* REQUIRED ACTION *
Where does the string "setBits" occur in the records below? Copy every line that holds it.
BEGIN MATERIAL SUPPLIED
/-- Time spent ACTIVE, in ms (R438). -/
def Ptm.activeMs (p : Ptm) (now : Nat) : Nat := p.thrTime + if p.throttle = .active then (now - p.thrSince) / msT else 0

/-- The throttle enters SHUTDOWN (R432, R436). -/
def Ptm.shutDown (p : Ptm) (now : Nat) : Ptm := { p with throttle := .shutdown, shutAt := now, thrTime := p.activeMs now }

/-- What the 24 on-die sensors read, trusted or not. -/
def Ptm.onDie (p : Ptm) : List Int := (List.range 24).map fun n => (Tab.getD p.sensors n .initial).reading

/-- Of the 24 sensors, those that read 120 °C or more, in quarters of a degree; trust plays no part (R4, R436). -/
def hotCount (readings : List Int) : Nat := ((readings.take 24).filter fun x => decide (480 ≤ x)).length

/-- The register views of PTM's status. -/
def Ptm.thrstat (p : Ptm) : W32 :=
  let tmax := match p.composite with
    | some x => ((x / 4) % 256).toNat
    | none => 0x80
  ((((((p.regs.get .ptmThrstat).setBits 31 30 p.stage).setBits 29 29 (b2n (!p.trips.isEmpty))).setBits 26 24
    p.jband.band).setBits 23 16 (p.level * 255).floor.toNat).setBits 15 8 tmax).setBits 7 6 p.levelSrc
def Ptm.snstrust (p : Ptm) : W32 :=
  p.sensors.foldl (fun w e => w.setBits e.1 e.1 (b2n (!e.2.trusted))) 0
def Ptm.nband (p : Ptm) : W32 :=
  let w := p.nbands.foldl (fun w e => w.setBits (3 * e.1 + 2) (3 * e.1) e.2.band) 0
  (List.range 8).foldl (fun w k => w.setBits (24 + k) (24 + k) (b2n (p.nosnsJ.contains k || p.nosnsN.contains k))) w

/-- Reads of PTM's registers. -/
def Ptm.view (p : Ptm) (r : Reg) : W32 :=
  match r with
  | .ptmHuestat => p.huestat
  | .ptmThrstat => p.thrstat
  | .ptmSnstrust => p.snstrust
  | .ptmNband => p.nband
  | _ => p.regs.get r

/-- A temperature byte of log page 0xC6; 0x80 stands for untrusted or absent. -/
def tempByte (x : Option Int) (units : Int) : List Byte :=
  match x with
  | none => [0x80]
  | some t => leBytes 1 ((t / units) % 256).toNat

/-- Log page 0xC6 (R438). -/
def Ptm.logC6 (p : Ptm) (protect : Bool) (now : Nat) : List Byte :=
  leBytes 1 p.hue.code ++ leBytes 1 (b2n (!protect)) ++ zeros 2
    ++ leBytes 4 (p.energy * 1000).floor.toNat
    ++ leBytes 4 ((p.cap.getD 0) * 1000000).floor.toNat ++ leBytes 4 (p.esr * 1000).floor.toNat
    ++ leBytes 8 p.lastTestStamp ++ leBytes 4 p.testFails ++ leBytes 4 p.dumpSeq ++ leBytes 8 p.dumpBytes
    ++ leBytes 4 p.dumpTime ++ leBytes 1 p.dumpRes
    ++ leBytes 1 p.stage ++ leBytes 1 (p.level * 255).floor.toNat ++ leBytes 1 p.jband.band
    ++ leBytes 8 (p.activeMs now)
    ++ leBytes 4 p.rorTrips ++ zeros 4
    ++ (List.range 24).flatMap (fun n => match Tab.get? p.sensors n with
        | some s => tempByte (if s.trusted then some s.reading else none) 4
        | none => [0x80])
    ++ (List.range 8).flatMap (fun k => tempByte (maxInt (p.nandOf k)) 4)
    ++ (List.range 12).flatMap (fun n => tempByte (Tab.get? p.dram n) 1)
    ++ (List.range 8).flatMap (fun k => leBytes 1 (Tab.getD p.nbands k ⟨0, 0⟩).band) ++ zeros 12

/-- PTM at its power-on values, with the board's parameters loaded. -/
def Ptm.initial (b : HueParams) : Ptm :=
  { regs := [], board := b, hue := .absent, v := 0, inRange := none, outCount := 0, lowCount := 0, pfCount := 0,
    passed := false, protSince := none, cap := none, esr := 0, testFail := false, testWanted := false, testRun := none,
    lastTest := none, degradedAt := 0, lastTestStamp := 0, testFails := 0, pfail := false, dump := none, dumpSeq := 0,
    dumpBytes := 0, dumpTime := 0, dumpRes := 0, sensors := [], nand := [], dram := [], hist := [], nosnsJ := [],
    nosnsN := [], jband := ⟨0, 0⟩, nbands := [], belowMin := false, throttle := .none, rw0 := 0, rr0 := 0, level := 0,
    levelSrc := 0, coolSince := none, trips := [], rorTrips := 0, thrTime := 0, thrSince := 0, thermtrip := false, shutAt := 0 }

end Sys2Proof.Machine
end

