-- ==== Sys2Proof/Machine/Tas.lean ====
section
/-! DEFINITION. What TAS does: shares and their staging (R146, R155 to R157), epochs (R147, R149), admission (R147, R148), the
caps of the throttle (R433) and reclaim charges (R152, R154). -/

namespace Sys2Proof.Machine

/-! ### Shares -/

/-- The ranges of R146. -/
def Share.valid (s : Share) : Bool :=
  decide (1 ≤ s.weight ∧ s.weight ≤ 1024 ∧ s.iopslim < 1048576 ∧ s.bwlim < 1048576 ∧ 1 ≤ s.burst ∧ s.burst ≤ 255
    ∧ 1 ≤ s.lcmask ∧ s.lcmask ≤ 255 ∧ s.lcdef ≤ 7) && s.lcmask.testBit s.lcdef

/-- An instance as it leaves UNUSED (R143, R154): virtual time and buckets at 0, and within its share until an epoch is judged (DESIGN CHOICE, log entry
199). -/
def TasInst.fresh (s : Share) (seq : Nat) : TasInst :=
  ⟨s, none, 0, 0, 0, 0, 0, seq, 0, true, false, [], []⟩

/-- The command bucket in units of 1/10,240 token, and the byte bucket: refill and depth. -/
def Share.cmdRefill (s : Share) : Int := (s.iopslim * 1024 : Nat)
def Share.cmdDepth (s : Share) : Int := (s.iopslim * 1024 * s.burst : Nat)
def Share.byteRefill (s : Share) : Int := (s.bwlim * 100 : Nat)
def Share.byteDepth (s : Share) : Int := (s.bwlim * 100 * s.burst : Nat)

/-- A bucket held to 1/1,024 of a token is above 0. -/
def TasInst.cmdOpen (t : TasInst) : Bool := t.cur.iopslim == 0 || decide (10 ≤ t.cmdtok)
def TasInst.byteOpen (t : TasInst) : Bool := t.cur.bwlim == 0 || decide (0 < t.bytetok)

/-- A staged share takes effect (R155): buckets keep their tokens, clamped to the new depth; a new limit starts full. -/
def TasInst.apply (t : TasInst) (s : Share) : TasInst :=
  { t with
    cur := s, staged := none,
    cmdtok := if s.iopslim = 0 then 0 else if t.cur.iopslim = 0 then s.cmdDepth else min t.cmdtok s.cmdDepth
    bytetok := if s.bwlim = 0 then 0 else if t.cur.bwlim = 0 then s.byteDepth else min t.bytetok s.byteDepth }

/-- Adds to a counter of log page 0xC2 (saturating at 64 bits). -/
def TasInst.bump (t : TasInst) (field n : Nat) : TasInst :=
  { t with stats := Tab.set t.stats field (satAdd (2 ^ 64 - 1) (Tab.getD t.stats field 0) n) }

/-- Raises a counter of log page 0xC2 to at least `n`. -/
def TasInst.raise (t : TasInst) (field n : Nat) : TasInst :=
  { t with stats := Tab.set t.stats field (max n (Tab.getD t.stats field 0)) }

/-- Steps 1 to 3 of an epoch boundary for one instance (R147). -/
def TasInst.boundary (t : TasInst) : TasInst :=
  let a := match t.staged with
    | some s => t.apply s
    | none => t
  let c := if a.cur.iopslim = 0 then a.cmdtok else min (a.cmdtok + a.cur.cmdRefill) a.cur.cmdDepth
  let b := if a.cur.bwlim = 0 then a.bytetok else min (a.bytetok + a.cur.byteRefill) a.cur.byteDepth
  let b := if a.cur.bwlim ≠ 0 ∧ a.cur.rclbkt then max (b - (a.rclbytes : Int)) (-a.cur.byteDepth) else b
  { a with cmdtok := c, bytetok := b, vtag := a.vtag + (a.rclwu : Rat) / a.cur.weight, rclwu := 0, rclbytes := 0, charged := 0 }

/-- An instance waits on its own bucket at the epoch's end (R149). -/
def TasInst.outBucket (t : TasInst) (waiting : Bool) : Bool := waiting && !(t.cmdOpen && t.byteOpen)

/-- Backlogged (R149): a command in ADMITWAIT that its buckets allow. -/
def TasInst.backlogged (t : TasInst) (waiting : Bool) : Bool := waiting && t.cmdOpen && t.byteOpen

/-- The charge of an instance in the epoch, admissions and reclaim together. -/
def TasInst.total (t : TasInst) : Nat := t.charged + t.rclwu

/-- Judges the ending epoch (R149) and closes its statistics (R161). `waits` tells which instances have commands in ADMITWAIT. -/
def Tas.judge (a : Tas) (waits : Nat → Bool) (wcost : Nat) : Tab TasInst :=
  let total := a.insts.foldl (fun (n : Nat) e => n + e.2.total) 0
  let idle := a.insts.foldl (fun (n : Nat) e => if e.2.backlogged (waits e.1) then n else n + e.2.total) 0
  let wsum := a.insts.foldl (fun (n : Nat) e => if e.2.backlogged (waits e.1) then n + e.2.cur.weight else n) 0
  let m := (1 + wcost) * 512
  a.insts.map fun e =>
    let t := e.2
    let w := waits e.1
    let fair : Rat := ((total : Rat) - (idle : Rat)) * (t.cur.weight : Rat) / (wsum : Rat) + ((m : Nat) : Rat)
    let above := t.backlogged w && decide (fair < (t.total : Rat))
    let u : TasInst := { t with within := !t.outBucket w && !above }
    let u := if w || t.active then u.bump 16 1 else u
    let u := if w && !t.cmdOpen then u.bump 24 1 else u
    let u := if w && !t.byteOpen then u.bump 32 1 else u
    (e.1, if above then u.bump 40 1 else u)

/-- Budgets read from TAS_LCBUD (R150). -/
def Tas.lcbud (a : Tas) : List Nat :=
  (List.range 8).map fun k => a.regs.fld (.tasLcbud (k / 2)) (if k % 2 = 0 then 15 else 31) (if k % 2 = 0 then 0 else 16)

/-- WCOST of TAS_CFG. -/
def Tas.wcost (a : Tas) : Nat := a.regs.fld .tasCfg 11 8

/-- An instance has a command in ADMITWAIT in the running epoch (R161). -/
def Tas.admitting (a : Tas) (inst : Nat) : Tas := { a with insts := Tab.upd a.insts inst fun t => { t with active := true } }

/-- An epoch boundary (R147); the WCOST that M of R149 takes is the register's at the boundary (DESIGN CHOICE, log entry 200). `waits`: instances with a command in ADMITWAIT at the end of the epoch; `caps`: the refills of
the throttle's buckets while ACTIVE. -/
def Tas.boundary (a : Tas) (waits : Nat → Bool) (caps : Option (Nat × Nat)) : Tas :=
  let judged := if a.epoch = 0 then a.insts else a.judge waits a.wcost
  { a with
    insts := judged.map fun e => (e.1, e.2.boundary)
    epoch := a.epoch + 1
    budgets := a.lcbud
    caps := match caps with
      | none => none
      | some (w, r) =>
        match a.caps with
        | none => some ((10 * w : Nat), (10 * r : Nat))
        | some (x, y) => some (min (x + w) ((10 * w : Nat) : Int), min (y + r) ((10 * r : Nat) : Int))
    capRates := caps.getD (0, 0) }

/-- Stages a share for an instance, one that is UNUSED too (R155). -/
def Tas.stage (a : Tas) (inst : Nat) (s : Share) : Tas :=
  if Tab.has a.insts inst then { a with insts := Tab.upd a.insts inst fun t => { t with staged := some s } }
  else { a with stagedUnused := Tab.set a.stagedUnused inst s }

/-- What TAS holds of an instance; an UNUSED one has the defaults of R146 in force, with the share staged for it (log entry 168). -/
def Tas.instOf (a : Tas) (inst : Nat) : TasInst :=
  match Tab.get? a.insts inst with
  | some t => t
  | none => { TasInst.fresh .default' 0 with staged := Tab.get? a.stagedUnused inst }

/-- An instance leaves UNUSED: defaults, cleared statistics, INSTSEQ; a staged share is discarded (R143, R154, R155). -/
def Tas.open' (a : Tas) (inst : Nat) (s : Share) (seq : Nat) : Tas :=
  { a with insts := Tab.set a.insts inst (TasInst.fresh s seq), stagedUnused := Tab.erase a.stagedUnused inst }

/-- Changes one instance's record. -/
def Tas.updInst (a : Tas) (inst : Nat) (f : TasInst → TasInst) : Tas := { a with insts := Tab.upd a.insts inst f }

/-! ### Admission (R147, R148) -/

/-- A command in ADMITWAIT as TAS weighs it. -/
structure Cand where
  ctx : Nat
  inst : Nat
  fsn : Nat
  /-- Fetch time plus the budget of its class, in 100 ns units. -/
  deadline : Nat
  wu : Nat
  tokens : Nat
  bytes : Nat
  /-- What it counts in the read window, and the Oasis data it will record. -/
  rcount : Nat
  odata : Nat
  /-- It passes only while the window, or the Oasis limit, can take it. -/
  needsWindow : Bool
  needsOasis : Bool
  /-- Media bytes for the throttle's caps. -/
  capW : Nat
  capR : Nat
  deriving DecidableEq, Repr

/-- Whether the read window, the Oasis limit and the caps can take a command. `inWindow`: WU of admitted, uncompleted reads;
`oasis`: dirty data plus the data of admitted writes not yet recorded; `limit`: the limit in force. -/
def Tas.canTake (a : Tas) (inWindow oasis limit : Nat) (c : Cand) : Bool :=
  (!c.needsWindow || decide (inWindow + c.rcount ≤ a.regs.fld .tasRdwin 19 0))
    && (!c.needsOasis || decide (oasis + c.odata ≤ limit))
    && (match a.caps with
        | none => true
        | some (w, r) => (c.capW == 0 || decide (0 < w)) && (c.capR == 0 || decide (0 < r)))

/-- The smallest of some virtual times. -/
def minRat : List Rat → Option Rat
  | [] => none
  | x :: rest =>
    match minRat rest with
    | none => some x
    | some y => some (min x y)

/-- The command admitted next (R147): the eligible instance with the smallest vtag, the lower number on a tie; of its commands the
one with the earliest deadline, the lower FSN on a tie. -/
def Tas.pick (a : Tas) (inWindow oasis limit : Nat) (cands : List Cand) : Option Cand :=
  let ok := cands.filter fun c => a.canTake inWindow oasis limit c &&
    (match Tab.get? a.insts c.inst with
     | some t => t.cmdOpen && t.byteOpen
     | none => true)
  ok.foldl (fun (b : Option Cand) c =>
    match b with
    | none => some c
    | some d =>
      let vc := (Tab.getD a.insts c.inst (TasInst.fresh .default' 0)).vtag
      let vd := (Tab.getD a.insts d.inst (TasInst.fresh .default' 0)).vtag
      if c.inst = d.inst then
        (if c.deadline < d.deadline ∨ (c.deadline = d.deadline ∧ fsnBefore c.fsn d.fsn) then some c else some d)
      else if vc < vd ∨ (vc = vd ∧ c.inst < d.inst) then some c else some d) none

/-- The charges of an admission (R147, R144), with its statistics (R161). -/
def Tas.charge (a : Tas) (c : Cand) (lc now waited : Nat) : Tas :=
  let f (t : TasInst) : TasInst :=
    let u : TasInst := { t with
      cmdtok := if t.cur.iopslim = 0 then t.cmdtok else t.cmdtok - (c.tokens * 10240 : Nat)
      bytetok := if t.cur.bwlim = 0 then t.bytetok else t.bytetok - c.bytes
      vtag := t.vtag + (c.wu : Rat) / t.cur.weight
      charged := t.charged + c.wu }
    (((u.bump 88 c.wu).bump 112 waited).raise 120 (min waited (2 ^ 32 - 1))).bump (128 + 8 * lc) 1
  { a with
    insts := Tab.upd a.insts c.inst f
    caps := a.caps.map fun p => (p.1 - c.capW, p.2 - c.capR)
    recent := (now, c.capW, c.capR) :: a.recent.filter fun r => decide (now < r.1 + 10000000) }

/-- When an instance gains a command in ADMITWAIT and had none, its vtag is brought up to the smallest of those that have
commands there (R147). -/
def Tas.joins (a : Tas) (inst : Nat) (others : List Nat) : Tas :=
  match minRat (others.filterMap fun i => (Tab.get? a.insts i).map (·.vtag)) with
  | none => a
  | some v => a.updInst inst fun t => { t with vtag := max t.vtag v }

/-- Write and read rates of the last second, in bytes per second (R433). -/
def Tas.rates (a : Tas) (now : Nat) : Nat × Nat :=
  (a.recent.filter fun r => decide (now < r.1 + 10000000)).foldl (fun p r => (p.1 + r.2.1, p.2 + r.2.2)) (0, 0)

/-- WU charged to no instance, counted in units of 1,024 (TAS_RCLORPH). -/
def Tas.orphaned (a : Tas) (wu : Nat) : Tas :=
  { a with orphan := (a.orphan + wu) % 1024, regs := a.regs.satFld .tasRclorph 31 0 ((a.orphan + wu) / 1024) }

/-- A reclaim charge of some frames (R152, R154): to the instance that wrote them, or to no instance. `seq` is the frames' write
sequence number. -/
def Tas.chargeReclaim (a : Tas) (inst frames seq : Nat) : Tas :=
  let wu := (1 + a.wcost) * frames
  match Tab.get? a.insts inst with
  | some t =>
    if a.regs.bit .tasCfg 0 && decide (t.instseq ≤ seq) then
      a.updInst inst fun t => (({ t with rclwu := t.rclwu + wu, rclbytes := t.rclbytes + 4096 * frames }).bump 96 wu).bump 104 frames
    else a.orphaned wu
  | none => a.orphaned wu
/-! ### The share registers (R157) -/

/-- TAS_SHDATA0 to 2 from a share, and back. -/
def Share.toRegs (s : Share) (rf : RegFile) : RegFile :=
  ((((((rf.setFld .tasShdata0 26 24 s.lcdef).setFld .tasShdata0 23 16 s.lcmask).setFld .tasShdata0 10 0 s.weight).setFld
    .tasShdata1 19 0 s.iopslim).setFld .tasShdata2 31 24 s.burst).setFld .tasShdata2 23 23 (b2n s.rclbkt)).setFld .tasShdata2 19 0 s.bwlim
def Share.ofRegs (rf : RegFile) : Share :=
  ⟨rf.fld .tasShdata0 10 0, rf.fld .tasShdata1 19 0, rf.fld .tasShdata2 19 0, rf.fld .tasShdata2 31 24, rf.bit .tasShdata2 23,
   rf.fld .tasShdata0 23 16, rf.fld .tasShdata0 26 24⟩

/-- The selected instance. -/
def Tas.sel (a : Tas) : Nat := a.regs.fld .tasShsel 10 0

/-- LOAD: the staged share where one is staged, else the share in force; of an UNUSED instance the defaults of R146. -/
def Tas.load (a : Tas) : Tas :=
  { a with regs := ((a.instOf a.sel).staged.getD (a.instOf a.sel).cur).toRegs a.regs }

/-- STAGE: stages the data registers for the selected instance, or sets ERR. -/
def Tas.stageRegs (a : Tas) : Tas :=
  let s := Share.ofRegs a.regs
  if s.valid then { (a.stage a.sel s) with regs := a.regs.setFld .tasShsel 30 30 0 }
  else { a with regs := a.regs.setFld .tasShsel 30 30 1 }

/-- Reads of TAS's registers. -/
def Tas.view (a : Tas) (r : Reg) : W32 :=
  match r with
  | .tasEpoch => BitVec.ofNat 32 (a.epoch - 1)
  | .tasShsel => (a.regs.get r).setBits 11 11 (b2n (a.instOf a.sel).staged.isSome)
  | _ => a.regs.get r

/-- The 16 bytes of a share in Get Features 0xD4 (R156). -/
def Share.bytes (s : Share) (pend : Bool) (inst : Nat) : List Byte :=
  leBytes 2 s.weight ++ leBytes 1 s.lcmask ++ leBytes 1 s.lcdef ++ leBytes 4 s.iopslim ++ leBytes 4 s.bwlim
    ++ leBytes 1 s.burst ++ leBytes 1 (b2n s.rclbkt + 2 * b2n pend) ++ leBytes 2 inst

/-- Get Features 0xD4 (R156). -/
def TasInst.shareBytes (t : TasInst) (inst : Nat) : List Byte :=
  match t.staged with
  | some s => t.cur.bytes true inst ++ s.bytes true inst
  | none => t.cur.bytes false inst ++ zeros 16

/-- Log page 0xC2 (R161). -/
def TasInst.logC2 (t : TasInst) (inst : Nat) : List Byte :=
  let q (k : Nat) : List Byte := leBytes 8 (Tab.getD t.stats k 0)
  leBytes 2 inst ++ leBytes 2 t.cur.weight ++ leBytes 1 t.cur.lcmask ++ leBytes 1 t.cur.lcdef
    ++ leBytes 1 (b2n t.within + 2 * b2n t.staged.isSome) ++ zeros 1 ++ leBytes 4 t.cur.iopslim ++ leBytes 4 t.cur.bwlim
    ++ q 16 ++ q 24 ++ q 32 ++ q 40 ++ q 48 ++ q 56 ++ q 64 ++ q 72 ++ q 80 ++ q 88 ++ q 96 ++ q 104 ++ q 112
    ++ leBytes 4 (Tab.getD t.stats 120 0) ++ leBytes 4 (min (Tab.getD t.stats 124 0) (2 ^ 32 - 1))
    ++ (List.range 8).flatMap (fun k => q (128 + 8 * k)) ++ q 192 ++ q 200 ++ q 208 ++ zeros 40

/-- TAS at reset; budgets as the registers' reset values give them. -/
def Tas.initial : Tas :=
  { regs := [], insts := [], stagedUnused := [], epoch := 0, orphan := 0, caps := none, capRates := (0, 0), recent := [],
    budgets := [100, 150, 200, 300, 500, 1000, 5000, 50000] }

end Sys2Proof.Machine
end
END MATERIAL SUPPLIED
* EXPECTED ANSWER *
  ((((((p.regs.get .ptmThrstat).setBits 31 30 p.stage).setBits 29 29 (b2n (!p.trips.isEmpty))).setBits 26 24
    p.jband.band).setBits 23 16 (p.level * 255).floor.toNat).setBits 15 8 tmax).setBits 7 6 p.levelSrc
  p.sensors.foldl (fun w e => w.setBits e.1 e.1 (b2n (!e.2.trusted))) 0
  let w := p.nbands.foldl (fun w e => w.setBits (3 * e.1 + 2) (3 * e.1) e.2.band) 0
  (List.range 8).foldl (fun w k => w.setBits (24 + k) (24 + k) (b2n (p.nosnsJ.contains k || p.nosnsN.contains k))) w
  | .tasShsel => (a.regs.get r).setBits 11 11 (b2n (a.instOf a.sel).staged.isSome)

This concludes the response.